JACKSON HOLE, WYO.
This resort town in the Tetons is used to political celebrities and takes them in its stride. Usually they come and go, undisturbed and unremarked upon by the laid-back folks who live here. When he was president, Bill Clinton ambled around town in summer buying pizzas. Members of the Kennedy clan visit, and must stand in line just like anybody else. When James Baker was secretary of State, he brought Eduard Shevardnadze, his counterpart from Moscow, here for a summit meeting. Vice President Cheney has a home here and can often be seen placidly fly-fishing along the Snake River.
But given the heat of the presidential election campaign, Mr. Cheney's regular visits using Air Force Two have roused partisan feelings. In last week's issue of the town's weekly paper, the Jackson Hole News, letter-writer Kevin Pusey huffed about the "lack of respect for the environment, the overconsumption of gas and oil, and wastage of taxpayers' dollars," caused by the "oversized" plane's visits, accompanied by "helicopters, army trucks and gas-guzzling SUV's."
The Wagner family riposted: "We welcome the choppers and always wave. We appreciate your work."
This unaccustomed tetchiness seems to reflect the rigid partisanship in the nation at large over what seems to be an increasingly close presidential election campaign.
As Republicans get set to laud - and protesters to lambaste - President Bush in New York next week, the president and Senator Kerry are running neck and neck. The big critical states like Pennsylvania, Ohio, Michigan, and Florida are hotly contested, and the votes of the narrow sliver of independent swing voters are likely to carry the day.
What are some of the factors Bush can hope to capitalize upon and push him over the top?
• Firstly there will be the expected postconvention pop in the polls resulting from the widespread media coverage in New York.
• Then there is the spat over Kerry's military record in Vietnam. Frankly, the continuing carping over both Kerry's wartime service and Bush's service as a Texas National Guard fighter-pilot strikes me as somewhat tedious. As far as Bush is concerned, flying jet fighters is hardly a task for the wimpish. As for Kerry, running a swift boat in the Mekong Delta similarly takes guts. In my own time as a correspondent in Vietnam, I spent a few days with a swift squadron, and it is no fun racing down narrow rivers trying to draw Viet Cong fire from the jungle-covered banks.
But Kerry has unwisely made his military service the focal point of his campaign. Diverted from the substantive issues, he has been obliged to concentrate on defending his own ballyhooed war record, rather than taking the fight to Bush. This has worked to the president's advantage.
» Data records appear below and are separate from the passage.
-- ==== Sys2Proof/Certificates/Slice0/Obligations.lean ====
section
/-! DEFINITION. The statements about the device. Each command completes: `Does c pre post`. In `post`, L is the command's lane before
and M the same lane after it. -/

open Sys2Proof Sys2Proof.Machine

/-- LANE_POWER_ON_RESET starts a lane from any state, and LANE_DIE_RESET_RELEASE one whose lane die reset has been held for 100
us: BOOT with the boot ROM self-check, its cores running the boot ROM, the guard in HOLD but for one that is FORCED, which stays
so, device time 0, no function served, no withdrawal standing, every gate output off, engines and solenoid drivers as at a first
start, no interrupt pending, the lane its own time leader, and every register that neither survives a start nor is loaded from
the part at its At start value; elapsed time, the digests of the retained slots, the fuse repairs and, outside RETIRED, the
STORE window are kept. -/
def Obligations.start_resets_the_lane : Prop :=
    (∀ (l : LaneId) (low : Bool), Does (.lanePowerOnReset l low)
      (fun L => max L.sec.lc1 L.sec.lc2 ≠ 3)
      (fun L M => M.start.phase = .romCheck ∧ M.start.recoveryBall = low ∧ M.is Reg.TS_STAT_LEADER = true ∧ M.svc = 0 ∧ M.gstate = (if L.guardSt.powered = true ∧ L.gstate = 3 then 3 else 0) ∧
        M.now = 0 ∧ M.el = L.el ∧ M.ret.digest = L.ret.digest ∧ M.test.fuses = L.test.fuses ∧ M.irqs = [] ∧ M.store = L.store ∧
        (∀ f, M.serves f = false) ∧ (∀ i, vget M.vote.withdraw i = false) ∧ (∀ c, (vget M.core c).run = .rom) ∧
        M.engine = (Lane.unpowered l).engine ∧ M.solenoid = (Lane.unpowered l).solenoid ∧ (∀ b, (vget M.gate.drive b).on = false) ∧
        (∀ p, vget M.gate.portOff p = false) ∧
        (∀ k, k ∉ (survivors ++ [Reg.SYS_STATE_STATE, Reg.SYS_ID_LANE, Reg.IB_PREF_PREF, Reg.SYS_FEAT_OFFER 0, Reg.TS_STAT_LEADER, Reg.SE_DBG_OPEN,
          Reg.SE_DBG_SCOPE, Reg.SE_STATUS_ZEROISED, Reg.UP_STATE_STATE, Reg.LG_STATUS_GSTATE, Reg.LG_STATUS_FCAUSE, Reg.LG_CONT_KMCMD,
          Reg.LG_CONT_KPCMD]).map Fld.key → Tab.get 0 M.regs k = Tab.get 0 startRegs k))) ∧
    (∀ (l : LaneId) (dt : Nat), Does (.laneDieResetRelease l dt)
      (fun L => L.start.phase = .dieReset ∧ (L.pass dt).due .dieReset 100000 = true ∧ max L.sec.lc1 L.sec.lc2 ≠ 3)
      (fun L M => M.start.phase = .romCheck ∧ M.start.recoveryBall = false ∧ M.is Reg.TS_STAT_LEADER = true ∧ M.svc = 0 ∧ M.gstate = (if L.guardSt.powered = true ∧ L.gstate = 3 then 3 else 0) ∧
        M.now = 0 ∧ M.el = (L.pass dt).el ∧ M.ret.digest = L.ret.digest ∧ M.test.fuses = L.test.fuses ∧ M.irqs = [] ∧ M.store = L.store ∧
        (∀ f, M.serves f = false) ∧ (∀ i, vget M.vote.withdraw i = false) ∧ (∀ c, (vget M.core c).run = .rom) ∧
        M.engine = (Lane.unpowered l).engine ∧ M.solenoid = (Lane.unpowered l).solenoid ∧ (∀ b, (vget M.gate.drive b).on = false) ∧
        (∀ p, vget M.gate.portOff p = false) ∧
        (∀ k, k ∉ (survivors ++ [Reg.SYS_STATE_STATE, Reg.SYS_ID_LANE, Reg.IB_PREF_PREF, Reg.SYS_FEAT_OFFER 0, Reg.TS_STAT_LEADER, Reg.SE_DBG_OPEN,
          Reg.SE_DBG_SCOPE, Reg.SE_STATUS_ZEROISED, Reg.UP_STATE_STATE, Reg.LG_STATUS_GSTATE, Reg.LG_STATUS_FCAUSE, Reg.LG_CONT_KMCMD,
          Reg.LG_CONT_KPCMD]).map Fld.key → Tab.get 0 M.regs k = Tab.get 0 startRegs k)))

/-- ROM_SELF_CHECK_DONE: a pass leads to the signature checks with everything else unchanged, a held RECOVERY ball to RECOVERY;
a failed check halts the lane with its cores held. SIGNATURE_CHECK_DONE: where the manifest of the active bank verifies, the
parts match it and the lane is not RETIRED, the lane enters SOLSTICE with its cores held; else RECOVERY with CAUSE 2.
SOLSTICE_TEST_DONE: a test in which every step passes leads to image verification with FAIL 0 and SRAM and engine memories 0,
the soft repairs of the march recorded; a first failed test is repeated with SOLRETRY set, a second one leads to WINTER with
CAUSE 3. A start on a set in TRIAL (UP_STATE 6), which reverts instead, is not meant here. -/
def Obligations.start_sequence : Prop :=
    (∀ (l : LaneId), Does (.romSelfCheckDone l true)
      (fun L => L.start.phase = .romCheck ∧ L.start.recoveryBall = false)
      (fun L M => M = L.onStart (fun x => { x with phase := .signatures }))) ∧
    (∀ (l : LaneId), Does (.romSelfCheckDone l true)
      (fun L => L.start.phase = .romCheck ∧ L.start.recoveryBall = true)
      (fun _ M => M.start.phase = .recovery ∧ M.svc = 7 ∧ M.rd Reg.SYS_STATE_CAUSE = 0 ∧ (∀ c, (vget M.core c).run = .rom) ∧ (∀ c : Fin 2, M.rd (Reg.SZ_STAT_STATE c.val) = 0))) ∧
    (∀ (l : LaneId), Does (.romSelfCheckDone l false)
      (fun L => L.start.phase = .romCheck ∧ L.rd Reg.UP_STATE_STATE ≠ 6)
      (fun L M => M.start = { L.start with phase := .halted } ∧ (∀ c, (vget M.core c).run = .reset) ∧ M.regs = L.regs ∧ M.store = L.store ∧ M.out = L.out)) ∧
    (∀ (l : LaneId) (bank : List Byte) (unwrapOk : Bool), Does (.signatureCheckDone l bank unwrapOk)
      (fun L => L.start.phase = .signatures ∧ L.sec.idDone = false ∧ L.rd Reg.UP_STATE_STATE ≠ 6)
      (fun L M => if (vget (L.placeBank bank).update.manifests (L.placeBank bank).activeBank).any (L.placeBank bank).setVerified = true ∧ L.lifecycle ≠ 3 then
          M.svc = 1 ∧ M.start.phase = .solstice ∧ (∀ c, (vget M.core c).run = .reset)
        else M.start.phase = .recovery ∧ M.svc = 7 ∧ M.rd Reg.SYS_STATE_CAUSE = 2 ∧ (∀ c, (vget M.core c).run = .rom) ∧ (∀ c : Fin 2, M.rd (Reg.SZ_STAT_STATE c.val) = 0))) ∧
    (∀ (l : LaneId) (r : SolsticeResult), Does (.solsticeTestDone l r)
      (fun L => L.start.phase = .solstice ∧ r.bistOk = true ∧ r.storeOk = true ∧ (L.test.march r.march).2 = false ∧ analogFails r.analog = 0 ∧ nbits r.res0.toNat 0 24 = 0 ∧ nbits r.res1.toNat 0 13 = 0)
      (fun L M => M.start.phase = .image ∧ M.rd Reg.BT_SOL_STAT_FAIL = 0 ∧ M.rd Reg.BT_SOL_STAT_ANAFAIL = 0 ∧ M.rd Reg.BT_SOL_STAT_DONE = 1 ∧
        M.rd Reg.BT_REP_EXHAUSTED = 0 ∧ M.sram = [] ∧ (∀ n, (M.de n).im = [] ∧ (M.de n).dm = []) ∧ M.test.soft = (L.test.march r.march).1.soft ∧
        M.svc = L.svc ∧ M.rd (Reg.BT_SOL_TIME 2) = vget r.times 2 % 2 ^ 32)) ∧
    (∀ (l : LaneId) (r : SolsticeResult), Does (.solsticeTestDone l r)
      (fun L => L.start.phase = .solstice ∧ (r.bistOk = false ∨ r.storeOk = false ∨ (L.test.march r.march).2 = true ∨ analogFails r.analog ≠ 0) ∧ nbits r.res0.toNat 0 24 = 0 ∧ nbits r.res1.toNat 0 13 = 0 ∧ L.is Reg.SYS_STATE_SOLRETRY = false)
      (fun L M => M.start.phase = .solstice ∧ M.rd Reg.SYS_STATE_SOLRETRY = 1 ∧ M.svc = L.svc ∧ M.rd Reg.BT_SOL_STAT_FAIL ≠ 0 ∧ M.sram = L.sram)) ∧
    (∀ (l : LaneId) (r : SolsticeResult), Does (.solsticeTestDone l r)
      (fun L => L.start.phase = .solstice ∧ (r.bistOk = false ∨ r.storeOk = false ∨ (L.test.march r.march).2 = true ∨ analogFails r.analog ≠ 0) ∧ nbits r.res0.toNat 0 24 = 0 ∧ nbits r.res1.toNat 0 13 = 0 ∧ L.is Reg.SYS_STATE_SOLRETRY = true ∧ L.rd Reg.UP_STATE_STATE ≠ 6)
      (fun L M => M.svc = 6 ∧ M.rd Reg.SYS_STATE_CAUSE = 3 ∧ (L.guardSt.powered = true → M.gstate = 3)))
• In the candidates' debates four years ago, Al Gore came across as a more knowledgeable policy wonk, but Bush was warm and human. In the Bush-Kerry debates, Bush may similarly appeal to those swing voters as the more likable. Despite all Kerry's efforts to appear a regular guy, he is still fighting the image of a patrician and somewhat arrogant New Englander who has spent the years since Vietnam calculating his path to the presidency.
• One of Bush's secret weapons may be his wife, Laura. Voters don't vote for the first lady. But they do appraise the spouse who will stand alongside the president. Mrs. Bush comes across as smart and wholesome. As she proved on the Jay Leno show, she can also be quite a comic cutup. A Harris Poll earlier this year put her appeal rating at a whopping 79 percent.
Teresa Heinz Kerry is also a very smart woman, but an unpredictable activist who, like her husband, sometimes conveys an aura of complexity.
• Both Bush and Kerry have taken swipes at each other, but the meanness toward, and disrespect for, a sitting president that has characterized some of the attacks on Bush - particularly Hollywood's - may well trigger a backlash of sympathy in his favor.
• One more prospect - that we all must pray will not happen - would be a major terrorist attack by Al Qaeda on the American homeland before November. Traditionally such events cause Americans to rally around the president.
Other unpredictable events in Iraq, or with the American economy, or in the capture of Osama bin Laden, could similarly be pluses or minuses for Bush. For now, despite the enthusiastic Republican clamor pending in New York, it continues to look like a close race.
• John Hughes, a former editor of the Monitor, is editor and chief operating officer of the Deseret Morning News, in Salt Lake City.